**Action item**
Look through the entries below and extract exactly the lines from the one containing "(section 1.2.2). -/" through the one containing "indicators := body.getD", ends included.

☆ ☆ ☆ ☆ ☆ ☆ ☆

-- ==== Sys2Proof/Machine/Framers.lean ====
section
/-! DEFINITION. Receiver ports, PN9 checkers, crossbar, framers, slots and noise monitors: chapter 1, R1 to
R26. -/

namespace Sys2Proof.Machine

/-! ### Channels and framers -/

/-- A channel replaced. -/
def State.setChannel (c : Fin 8) (ch : Channel) (s : State) : State :=
  { s with channels := s.channels.set c ch }

/-- A channel's framer replaced. -/
def State.setFramer (c : Fin 8) (f : Framer) (s : State) : State :=
  s.setChannel c { s.channels[c] with framer := f }

/-- A port replaced. -/
def State.setPort (p : Fin 8) (x : Port) (s : State) : State := { s with ports := s.ports.set p x }

/-- A port mode whose port delivers items to the crossbar (section 1.1). -/
def PortMode.delivers : PortMode → Bool
  | .nrz | .man => true
  | _ => false

/-- The effective families of a channel, in ascending order: enabled in its mask and valid (section 1.3). -/
def State.effective (c : Fin 8) (s : State) : List (Fin 8) :=
  eight.filter (fun f => s.channels[c].mask.getLsbD f.val && s.families[f].valid)

/-- No condition of R14 keeps the framer in OFF: the source port is in NRZ or MAN mode and the channel has an
effective family. -/
def State.framerRuns (c : Fin 8) (s : State) : Bool :=
  (match s.channels[c].source with
    | some p => s.ports[p].settings.mode.delivers
    | none => false) && !(s.effective c).isEmpty

/-- HUNT with the window cleared, or OFF where R14 requires it. -/
def State.freshFramer (c : Fin 8) (s : State) : Framer :=
  if s.framerRuns c then .hunt 0#32 0 else .off

/-- The framer placed afresh. -/
def State.placeFramer (c : Fin 8) (s : State) : State := s.setFramer c (s.freshFramer c)

/-- A framing error reaches the noise monitor (R24): the window count goes up, stopping at 255, and a channel
that is not NOISY becomes NOISY, with the event, when the count reaches N. -/
def State.noiseError (c : Fin 8) (s : State) : State :=
  let ch := s.channels[c]
  let n := capTo 255 (ch.windowCount + 1)
  if !ch.noisy && ch.threshold ≤ n then
    (s.setChannel c { ch with windowCount := n, noisy := true }).raise .noisy (BitVec.ofNat 32 c.val)
  else s.setChannel c { ch with windowCount := n }

/-- A good frame's record meets the channel's slots (R23). -/
def State.putSlot (c : Fin 8) (r : FrameRecord) (s : State) : State :=
  let ch := s.channels[c]
  if ch.slots.length < slotRoom then s.setChannel c { ch with slots := ch.slots ++ [r] }
  else (s.bump (.slotOverflow c)).raise .slotOverflow (BitVec.ofNat 32 c.val)

/-! ### Checking and decoding a body (R19, R20) -/

/-- Body bits as bytes, the first bit of each byte its most significant (R17). -/
def bytesOfBits : List Bool → List Byte
  | a :: b :: c :: d :: e :: f :: g :: h :: rest =>
    byteOf ([a, b, c, d, e, f, g, h].foldl (fun acc x => acc * 2 + x.toNat) 0) :: bytesOfBits rest
  | _ => []

/-- The number of data bytes (section 1.2.2). -/
def Family.dataLen (f : Family) : Nat :=
  match f.crc with
  | .none => f.bodyLen
  | _ => f.bodyLen - 2

/-- Does the body's CRC agree (R19)? -/
def Family.crcOk (f : Family) (body : List Byte) : Bool :=
  match f.crc with
  | .none => true
  | .k1 => numAt body f.dataLen 2 == (crcK1 (body.take f.dataLen)).toNat
  | .k2 => numAt body f.dataLen 2 == (crcK2 (body.take f.dataLen)).toNat

/-- Two decimal digits per byte, the high half first; `none` when a digit is above 9 (R20). -/
def bcdValue (bs : List Byte) : Option Nat :=
  if bs.all (fun b => b.toNat / 16 ≤ 9 && b.toNat % 16 ≤ 9) then
    some (bs.foldl (fun acc b => acc * 100 + b.toNat / 16 * 10 + b.toNat % 16) 0)
  else none

/-- The value field (R20). -/
def Family.value? (f : Family) (body : List Byte) : Option Nat :=
  let field := slice body f.valueOffset f.valueLen
  match f.encoding with
  | .bin => some (beNat field)
  | .bcd => bcdValue field

/-- The frame record of a checked body (R21). -/
def State.frameRecord (c : Fin 8) (fam : Fin 8) (mism viol : Nat) (body : List Byte) (value : Nat)
    (s : State) : FrameRecord :=
  let f := s.families[fam]
  { channel := c, family := fam, meterId := BitVec.ofNat 32 (numAt body f.idOffset f.idLen), value := value,
    indicators := body.getD f.indOffset 0#8 &&& f.indMask, quality := 16 * mism + min viol 15,
    seconds := s.tb.todSeconds, timeValid := s.tb.timeValid }

/-- A complete body (R17, R19 to R21, R23): the framer returns to HUNT or OFF, and the body is a CRCERR, a
BADVALUE or a good frame. -/
def State.completeBody (c fam : Fin 8) (mism viol : Nat) (bits : List Bool) (s : State) : State :=
  let f := s.families[fam]
  let body := bytesOfBits bits
  let t := s.placeFramer c
  if f.crcOk body then
    match f.value? body with
    | some v => (t.bump (.frames c)).putSlot c (s.frameRecord c fam mism viol body v)
    | none => (t.bump (.badValue c)).noiseError c
  else (t.bump (.crcErr c)).noiseError c

/-! ### Items -/

/-- An item (section 1.1): a bit, a code violation, or a carrier loss. -/
inductive Item where
  | bit (b : Bool)
  | violation
  | loss
deriving DecidableEq, Repr

/-- The bits in which the last L bits received differ from a family's pattern (R15). -/
def Family.mismatches (f : Family) (window : Word) : Nat :=
  popCount ((window ^^^ f.pattern) &&& BitVec.ofNat 32 (2 ^ f.syncLen - 1))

☆ ☆ ☆ ☆ ☆ ☆ ☆

**Task response**
/-- The number of data bytes (section 1.2.2). -/
def Family.dataLen (f : Family) : Nat :=
  match f.crc with
  | .none => f.bodyLen
  | _ => f.bodyLen - 2

/-- Does the body's CRC agree (R19)? -/
def Family.crcOk (f : Family) (body : List Byte) : Bool :=
  match f.crc with
  | .none => true
  | .k1 => numAt body f.dataLen 2 == (crcK1 (body.take f.dataLen)).toNat
  | .k2 => numAt body f.dataLen 2 == (crcK2 (body.take f.dataLen)).toNat

/-- Two decimal digits per byte, the high half first; `none` when a digit is above 9 (R20). -/
def bcdValue (bs : List Byte) : Option Nat :=
  if bs.all (fun b => b.toNat / 16 ≤ 9 && b.toNat % 16 ≤ 9) then
    some (bs.foldl (fun acc b => acc * 100 + b.toNat / 16 * 10 + b.toNat % 16) 0)
  else none

/-- The value field (R20). -/
def Family.value? (f : Family) (body : List Byte) : Option Nat :=
  let field := slice body f.valueOffset f.valueLen
  match f.encoding with
  | .bin => some (beNat field)
  | .bcd => bcdValue field

/-- The frame record of a checked body (R21). -/
def State.frameRecord (c : Fin 8) (fam : Fin 8) (mism viol : Nat) (body : List Byte) (value : Nat)
    (s : State) : FrameRecord :=
  let f := s.families[fam]
  { channel := c, family := fam, meterId := BitVec.ofNat 32 (numAt body f.idOffset f.idLen), value := value,
    indicators := body.getD f.indOffset 0#8 &&& f.indMask, quality := 16 * mism + min viol 15,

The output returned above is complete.